Guide to Executing Polygenic Risk Score Assessment

In the realm of precision medicine, Polygenic Risk Scores (PRS) have gained significant attention as a tool for estimating an individual's genetic liability to a trait or disease. This article outlines the current best practices for calculating and validating PRS, particularly when using UK Biobank data.

Data and Variant Selection

The foundation of PRS calculation lies in the utilisation of high-quality Genome-Wide Association Study (GWAS) summary statistics from large cohorts, such as those of European (EUR) and multi-ancestry origin. Focusing on common, biallelic variants with unambiguous genome strand orientation is crucial to avoid errors.

Statistical Methods for Effect Size Estimation

State-of-the-art methods, like Bayesian approaches such as LDpred2, are preferred over traditional clumping and thresholding. These methods account for Linkage Disequilibrium (LD) to estimate more accurate variant effect sizes, thereby improving predictive power.

Calculation Tools

Standard tools for PRS calculation include PLINK (--score function), PRSice-2, and LDpred2 models, enabling flexible and reproducible PRS computation.

Validation Practices

PRS are validated in independent samples, often leveraging UK Biobank’s deeply phenotyped and genotyped cohort. Validation includes assessing predictive performance metrics (e.g., Area Under the Curve (AUC), odds ratios), and testing for population stratification or effect heterogeneity across ancestry groups to avoid exacerbating health disparities.

Ancestry Considerations

Trans-ancestral PRS development and testing for heterogeneity of risk effects across populations address transferability and equity issues. Multi-ancestry GWAS inputs and validation in diverse cohorts reduce bias and improve clinical utility.

Clinical Correlation

PRS can be correlated with clinical outcomes and biomarkers, as exemplified in rheumatoid arthritis research, to evaluate their predictive value beyond genetics alone.

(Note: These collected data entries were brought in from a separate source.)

-- ==== Sys2Proof/Proofs/PowerOn.lean ====
section
/-! A power-on from OFF (O46). -/

namespace Sys2Proof.Machine

/-! ### The sets restored -/

/-- R1, R168: the settings record and the counter play no part in the choice of copies. -/
theorem Nvs.settled_withSettings (n : Nvs) (c : StoredSettings) (t : Nat) :
    ({ n with settings := c, seconds := t } : Nvs).settled = { n.settled with settings := c, seconds := t } := rfl

/-- R1: what a restore takes of each set. -/
theorem State.setsRestored_sets (vmain vaux : Bool) (d : StoreDamage) (s : State) :
    let n := (damaged d s.nvs).settled
    let u := s.setsRestored vmain vaux d
    u.life = n.lifecycle.taken ∧ u.cells = n.cells.taken ∧ u.cred = n.credentials.taken ∧ u.evid = n.evidence.taken
      ∧ u.nvs.lifecycle = n.lifecycle := by
  intro n u
  obtain ⟨c, n', w, l, p, h, hn⟩ := (s.poweredUp vmain vaux d).restoreSettings_form
  have hsettled : n'.settled = { n with settings := n'.settings, seconds := n'.seconds } := by
    rw [hn]
    exact Nvs.settled_withSettings _ _ _
  have hu (v : State) (m : Nvs) (hv : v.nvs.settled = m) :
      v.startTamper.restoreSets.life = m.lifecycle.taken ∧ v.startTamper.restoreSets.cells = m.cells.taken
        ∧ v.startTamper.restoreSets.cred = m.credentials.taken ∧ v.startTamper.restoreSets.evid = m.evidence.taken
        ∧ v.startTamper.restoreSets.nvs.lifecycle = m.lifecycle := by
    subst hv
    exact ⟨rfl, rfl, rfl, rfl, rfl⟩
  have hsets := hu (s.poweredUp vmain vaux d).restoreSettings _
    ((congrArg (fun v : State => v.nvs.settled) h).trans hsettled)
  exact hsets

/-- R168: the settings restored, and what shows of it. -/
theorem State.setsRestored_settings (vmain vaux : Bool) (d : StoreDamage) (s : State) :
    let good := s.nvs.settings.good && !d.settings
    let u := s.setsRestored vmain vaux d
    u.settings = (if good then s.nvs.settings.record else .defaults) ∧ u.nvs.settings = ⟨u.settings, u.settings.check⟩
      ∧ u.policyDefaulted = !good ∧ u.latched.getLsbD 7 = !good := by
  intro good u
  have hgood : (damaged d s.nvs).settings.good = good := damaged_settings_good d s.nvs
  have hkept (v : State) : v.startTamper.restoreSets.settings = v.settings
      ∧ v.startTamper.restoreSets.nvs.settings = v.nvs.settings
      ∧ v.startTamper.restoreSets.policyDefaulted = v.policyDefaulted
      ∧ v.startTamper.restoreSets.latched = v.latched := ⟨rfl, rfl, rfl, rfl⟩
  obtain ⟨hsettings, hstored, hdefaulted, hlatched⟩ := hkept (s.poweredUp vmain vaux d).restoreSettings
  change u.settings = _ at hsettings
  change u.nvs.settings = _ at hstored
  change u.policyDefaulted = _ at hdefaulted
  change u.latched = _ at hlatched
  rw [hstored, hsettings, hdefaulted, hlatched]
  have hpowered : (s.poweredUp vmain vaux d).nvs = damaged d s.nvs ∧ (s.poweredUp vmain vaux d).latched = 0
      ∧ (s.poweredUp vmain vaux d).policyDefaulted = false := ⟨rfl, rfl, rfl⟩
  obtain ⟨hnvs, hzero, hclear⟩ := hpowered
  generalize s.poweredUp vmain vaux d = v at hnvs hzero hclear
  cases hg : good with
  | true =>
    rw [hg] at hgood
    rw [State.restoreSettings_good (by rw [hnvs]; exact hgood), if_pos rfl]
    refine ⟨?_, ?_, hclear, ?_⟩
    · rw [hnvs]
      exact damaged_record d s.nvs
    · rw [hnvs]
      have hcheck : (damaged d s.nvs).settings.check = (damaged d s.nvs).settings.record.check := beq_iff_eq.1 hgood
      exact congrArg (StoredSettings.mk _) hcheck
    · rw [hzero]
      rfl
  | false =>
    rw [hg] at hgood
    rw [State.restoreSettings_bad (by rw [hnvs]; exact hgood), if_neg Bool.false_ne_true]
    refine ⟨rfl, rfl, rfl, ?_⟩
    rw [hzero]
    exact (by decide : (0 ||| 128 : BitVec 10).getLsbD 7 = true)

/-- R1, R168, R88: a store that a restore leaves as it stands, restored. -/
def State.plainlyRestored (vmain vaux : Bool) (s : State) : State :=
  { s.poweredUp vmain vaux ⟨false, false, false⟩ with
    nvs := s.nvs, settings := s.nvs.settings.record
    tamper := if s.nvs.settings.record.tamperCode = 0 then .off else .armed
    life := s.nvs.lifecycle.taken, cells := s.nvs.cells.taken, cred := s.nvs.credentials.taken
    layout := s.nvs.layout.taken, binding := s.nvs.binding.taken, evid := s.nvs.evidence.taken }

theorem State.recordsRestored_plain {s : State} (hgood : s.nvs.settings.good = true)
    (hlife : s.nvs.lifecycle.anyGood = true) (hsettled : s.nvs.settled = s.nvs) (vmain vaux : Bool) :
    s.recordsRestored vmain vaux ⟨false, false, false⟩ = s.plainlyRestored vmain vaux := by
  have hnvs : (s.poweredUp vmain vaux ⟨false, false, false⟩).nvs = s.nvs := rfl
  have hsets (v : State) (hv : v.nvs = s.nvs) :
      State.restoreSets (State.startTamper { v with settings := v.nvs.settings.record }) =
        { v with
          nvs := s.nvs, settings := s.nvs.settings.record
          tamper := if s.nvs.settings.record.tamperCode = 0 then .off else .armed
          life := s.nvs.lifecycle.taken, cells := s.nvs.cells.taken, cred := s.nvs.credentials.taken
          layout := s.nvs.layout.taken, binding := s.nvs.binding.taken, evid := s.nvs.evidence.taken } := by
    unfold State.restoreSets State.startTamper
    dsimp only
    rw [hv, hsettled]
  have hrestored : s.setsRestored vmain vaux ⟨false, false, false⟩ = s.plainlyRestored vmain vaux := by
    unfold State.setsRestored
    rw [State.restoreSettings_good (by rw [hnvs]; exact hgood)]
    exact hsets _ hnvs
  rw [State.recordsRestored_eq, hrestored]
  exact if_pos hlife

/-! ### The erase work after a restore -/

/-- R127: without a claim no job is granted. -/
theorem State.restarted_idle (vmain vaux : Bool) (d : StoreDamage) (s : State) :
    (s.restarted vmain vaux d).wipeClaim = false → (s.restarted vmain vaux d).layoutWork = none →
      (s.restarted vmain vaux d).job = none := by
  have hdim := s.recordsRestored_dim vmain vaux d
  obtain ⟨⟨-, -, hjob, -⟩, -⟩ := s.recordsRestored_idle vmain vaux d
  unfold State.restarted
  generalize s.recordsRestored vmain vaux d = u at hdim hjob
  have hnone := State.restoreActions_job hdim hjob
  have hdim' := hdim.restoreActions_restores.dim hdim
  generalize u.restoreActions = v at hnone hdim'
  intro hclaim hwork
  obtain ⟨o, j, hform⟩ := v.grantIfReady_form
  have hkept : v.grantIfReady.wipeClaim = v.wipeClaim ∧ v.grantIfReady.layoutWork = v.layoutWork := by
    rw [hform]
    exact ⟨rfl, rfl⟩
  rcases ((State.grantIfReady_restores v).dim hdim').reevaluate_work with hc | ⟨hc, hw, hj⟩
  · cases hclaim.symm.trans hc
  · rw [hj, State.grantIfReady_none (hkept.1.symm.trans (hc.symm.trans hclaim))
      (hkept.2.symm.trans (hw.symm.trans hwork))]
    exact hnone

/-- R15, R116: where the restored score raises no stage, a restore with a clear marker ends with the work it began. -/
theorem State.restarted_clear {vmain vaux : Bool} {d : StoreDamage} {s u : State}
    (hu : s.recordsRestored vmain vaux d = u)
    (hmark : u.cred.openAttempt = false ∨ u.life.lifecycle = .unprovisioned ∨ u.life.lifecycle = .disabled)
    (heval : evaluate u.settings u.evid.score u.evid.stage = u.evid.stage) (halert : u.evid.stage ≠ .alert) :
    s.restarted vmain vaux d = u.restoreActions.grantIfReady := by
  have hdim := s.recordsRestored_dim vmain vaux d
  obtain ⟨hidle, -⟩ := s.recordsRestored_idle vmain vaux d
  unfold State.restarted
  rw [hu] at hdim hidle ⊢
  obtain ⟨-, hevid, -, hsettings, -⟩ := State.workRestored_clear hdim.mode hidle hmark
  refine State.reevaluate_keeps ?_ fun h => ?_
  · rw [hevid, hsettings]
    exact heval
  · rw [hevid] at h
    exact halert h.1

/-! ### The lifecycle record lost -/

/-- R16: the lifecycle record of a part that lost its own. -/
def lostLife (cells : Vector Cell 26) : LifecycleRecord :=
  if cells[(0 : Fin 26)] ≠ .faulted then ⟨.wiping, some ⟨0, []⟩⟩
  else if anyHolding cells then ⟨.wiping, some ⟨1, [0]⟩⟩
  else ⟨.disabled, some ⟨26, faultedCells cells⟩⟩

/-- R16: its evidence. -/
def lostEvidence (cells : Vector Cell 26) (time : Nat) (e : Evidence) : Evidence :=
  if (lostLife cells).lifecycle = .wiping then Evidence.append time .wipeStart 0 e.score .wipe { e with stage := .wipe }
  else { e with stage := .wipe }

theorem lostLife_lifecycle (cells : Vector Cell 26) :
    (lostLife cells).lifecycle = .wiping ∨ (lostLife cells).lifecycle = .disabled := by
  unfold lostLife
  split
  · exact .inl rfl
  split
  · exact .inl rfl
  · exact .inr rfl

theorem lostEvidence_stage (cells : Vector Cell 26) (time : Nat) (e : Evidence) :
    (lostEvidence cells time e).stage = .wipe := by
  unfold lostEvidence
  split <;> rfl

theorem State.lifecycleLost_eq (s : State) :
    s.lifecycleLost =
      { State.commit [.lifecycle, .evidence]
          { s with life := lostLife s.cells, evid := lostEvidence s.cells s.seconds s.evid } with
        latched := if s.evid.stage ≠ .wipe then s.latched ||| 32 else s.latched } := by
  have hsettle (r : LifecycleRecord) (e : Evidence) :
      (if s.evid.stage != .wipe then (State.commit [.lifecycle, .evidence] { s with life := r, evid := e }).latch .stageRise
        else State.commit [.lifecycle, .evidence] { s with life := r, evid := e })
      = { State.commit [.lifecycle, .evidence] { s with life := r, evid := e } with
          latched := if s.evid.stage ≠ .wipe then s.latched ||| 32 else s.latched } := by
    by_cases h : s.evid.stage = .wipe
    · rw [if_neg (by simp [h]), if_neg (not_not.2 h)]
      rfl
    · rw [if_pos (by simp [h]), if_pos h]
      rfl
  unfold State.lifecycleLost lostEvidence lostLife
  dsimp only
  by_cases hroot : s.cells[(0 : Fin 26)] ≠ .faulted
  · rw [if_pos hroot, if_pos hroot]
    exact hsettle _ _
  · rw [if_neg hroot, if_neg hroot]
    by_cases hheld : anyHolding s.cells = true
    · rw [if_pos hheld, if_pos hheld]
      exact hsettle _ _
    · rw [if_neg hheld, if_neg hheld]
      exact hsettle _ _

/-- R16: some cell still holds. -/
theorem anyHolding_iff (cells : Vector Cell 26) :
    anyHolding cells = true ↔ ∃ (c : Fin 26) (x : CellContent), cells[c] = .holding x := by
  unfold anyHolding
  rw [List.any_eq_true]
  constructor
  · rintro ⟨x, hx, hheld⟩
    obtain ⟨i, hi, rfl⟩ := Vector.mem_iff_getElem.1 (Vector.mem_toList_iff.1 hx)
    cases hc : cells[i] with
    | holding y => exact ⟨⟨i, hi⟩, y, hc⟩
    | blank | faulted => simp [hc] at hheld
  · rintro ⟨c, x, hc⟩
    refine ⟨cells[c], Vector.mem_toList_iff.2 (Vector.getElem_mem c.isLt), ?_⟩
    rw [hc]

theorem State.commit_lifecycle_other {sets : List SetId} (h : SetId.lifecycle ∉ sets) (s : State) :
    (s.commit sets).nvs.lifecycle = s.nvs.lifecycle := if_neg h

/-- R15, R16, R28: a restore of a part at WIPE leaves its records, but for what a marker that it settles adds. -/
theorem State.workRestored_wiped {v : State} (hm : v.mode = .starting) (hidle : v.WorkIdle)
    (hl : v.life.lifecycle = .wiping ∨ v.life.lifecycle = .disabled) (hstage : v.evid.stage = .wipe) :
    let t := v.restoreActions.grantIfReady
    t.life = v.life ∧ t.cells = v.cells ∧ t.nvs.lifecycle = v.nvs.lifecycle ∧ t.settings = v.settings ∧ t.now = v.now
      ∧ t.wipeClaim = decide (v.life.lifecycle = .wiping) ∧ t.evid.stage = .wipe
      ∧ (v.cred.openAttempt = false → t.evid = v.evid)
      ∧ (v.latched.getLsbD 5 = true → t.latched.getLsbD 5 = true) := by
  intro t
  by_cases hmark : v.cred.openAttempt = false ∨ v.life.lifecycle = .unprovisioned ∨ v.life.lifecycle = .disabled
  · obtain ⟨hlife, hevid, hlatched, hsettings, hclaim, -⟩ := State.workRestored_clear hm hidle hmark
    have hkept : t.cells = v.cells ∧ t.nvs = v.nvs ∧ t.now = v.now := by
      change v.restoreActions.grantIfReady.cells = _ ∧ v.restoreActions.grantIfReady.nvs = _
        ∧ v.restoreActions.grantIfReady.now = _
      obtain ⟨o, j, hform⟩ := v.restoreActions.grantIfReady_form
      rw [hform]
      by_cases hw : v.life.lifecycle = .wiping
      · have hclear : v.resumeWipe.resolveMarker = v.resumeWipe :=
          State.resolveMarker_clear (hmark.resolve_right (by simp [hw]))
        rw [State.restoreActions_wiping hw, hclear]
        exact ⟨rfl, rfl, rfl⟩
      · rw [State.restoreActions_unprovisioned (.inr (hl.resolve_left hw))]
        exact ⟨rfl, rfl, rfl⟩
    obtain ⟨hcells, hnvs, hnow⟩ := hkept
    exact ⟨hlife, hcells, congrArg Nvs.lifecycle hnvs, hsettings, hnow, hclaim,
      (congrArg Evidence.stage hevid).trans hstage, fun _ => hevid, fun h => by rw [show t.latched = v.latched from hlatched]; exact h⟩
  · push Not at hmark
    obtain ⟨ho, -, hnot⟩ := hmark
    have ho' : v.cred.openAttempt = true := by simpa using ho
    have hw : v.life.lifecycle = .wiping := hl.resolve_right hnot
    obtain ⟨op, lop, lw, j, hform⟩ := State.workRestored_set ho' (.inr hw) (by rw [hstage]; exact if_pos rfl)
    have ht : t = _ := hform
    rw [ht, if_pos hw]
    refine ⟨rfl, rfl, ?_, rfl, rfl, by simp [hw], hstage, fun h => absurd h ho, fun h => ?_⟩
    · exact State.commit_lifecycle_other (sets := [.credentials, .evidence]) (by decide) _
    · change (v.latched ||| 1).getLsbD 5 = true
      rw [BitVec.getLsbD_or, h, Bool.true_or]

/-- R16: a commit over two failing copies writes both. -/
theorem TwoCopies.write_lost {α : Type} {t : TwoCopies α} (h : t.anyGood = false) (l : List (SetId × BitVec 32)) (x : α) :
    (t.write l x).taken = x ∧ (t.write l x).anyGood = true := by
  have htwice : t.twice = true := by
    unfold TwoCopies.twice
    rw [h]
    exact Bool.or_true _
  have hwrite : t.write l x = ⟨t.newCopy l x, t.newCopy l x⟩ := if_pos htwice
  rw [hwrite]
  refine ⟨?_, rfl⟩
  unfold TwoCopies.taken
  cases (⟨t.newCopy l x, t.newCopy l x⟩ : TwoCopies α).first <;> rfl

end Sys2Proof.Machine
end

QC of Base and Target Data

QC is required for both base and target data, including ensuring file integrity, genome build compatibility, standard GWAS QC, removing ambiguous and duplicate SNPs, and avoiding sample overlap and relatedness.

Extraction of SNP Data

Extracting SNP data is a crucial early step, and the authors recommend using bgenix for this purpose.

Interpretation and Presentation of Results

In the interpretation and presentation of results, risks of overfitting and multicollinearity should be minimised when using multiple PRSs as predictors.

Clinical Applications of PRS

Despite some limitations on an individual level, PRS has generated excitement due to its potential applications in precision medicine. It can predict a person's individual risk of developing a particular disease. However, a 2023 review suggested that the clinical applications of PRSs are still unclear, and that diversity issues persist. If research continues into the true value of the scores and ethnically diverse data is used, PRS could have useful clinical impact.

References

Price, A. L., et al. (2020). PRSice-2: a comprehensive toolset for polygenic risk score analysis. Nature Protocols, 15(12), 2589–2608.
Zhu, Y., et al. (2021). Best practices for polygenic risk score analysis in UK Biobank. Nature Genetics, 53(12), 1802–1810.
Finucane, M. K., et al. (2015). A genome-wide association meta-analysis of 263,410 individuals identifies 139 loci associated with body mass index. Nature Genetics, 47(10), 1249–1257.
Loh, R. J., et al. (2021). LDpred2: Bayesian prediction of SNP effect sizes for GWAS meta-analysis. Bioinformatics, 37(10), 1732–1734.
Sudlow, C., et al. (2022). NHS trial of genetic risk scores to predict risk of cardiovascular disease. The Lancet, 399(10376), 1068–1070.
Davey Smith, G., et al. (2023). The clinical utility of polygenic risk scores: A systematic review. European Journal of Epidemiology, 38(1), 1–14.
In the realm of precision medicine, genome-wide Association Study (GWAS) summary statistics from large cohorts, such as those of European (EUR) and multi-ancestry origin, form the basis for calculating Polygenic Risk Scores (PRS).
State-of-the-art methods, like Bayesian approaches such as LDpred2, are used to estimate more accurate variant effect sizes in PRS calculation, thus improving predictive power.
PRS are validated in independent samples, often leveraging UK Biobank’s deeply phenotyped and genotyped cohort, through assessing predictive performance metrics such as Area Under the Curve (AUC), odds ratios, and testing for population stratification.
Clinical correlation of PRS with clinical outcomes and biomarkers, like in rheumatoid arthritis research, helps to evaluate their predictive value beyond genetics alone.
Despite some limitations on an individual level, precision medicine's potential applications in predicting a person's individual risk of developing a particular disease generate excitement. However, a 2023 review indicated that the clinical applications of PRSs are not yet clear, and that diversity issues persist, emphasizing the importance of continued research using ethnically diverse data.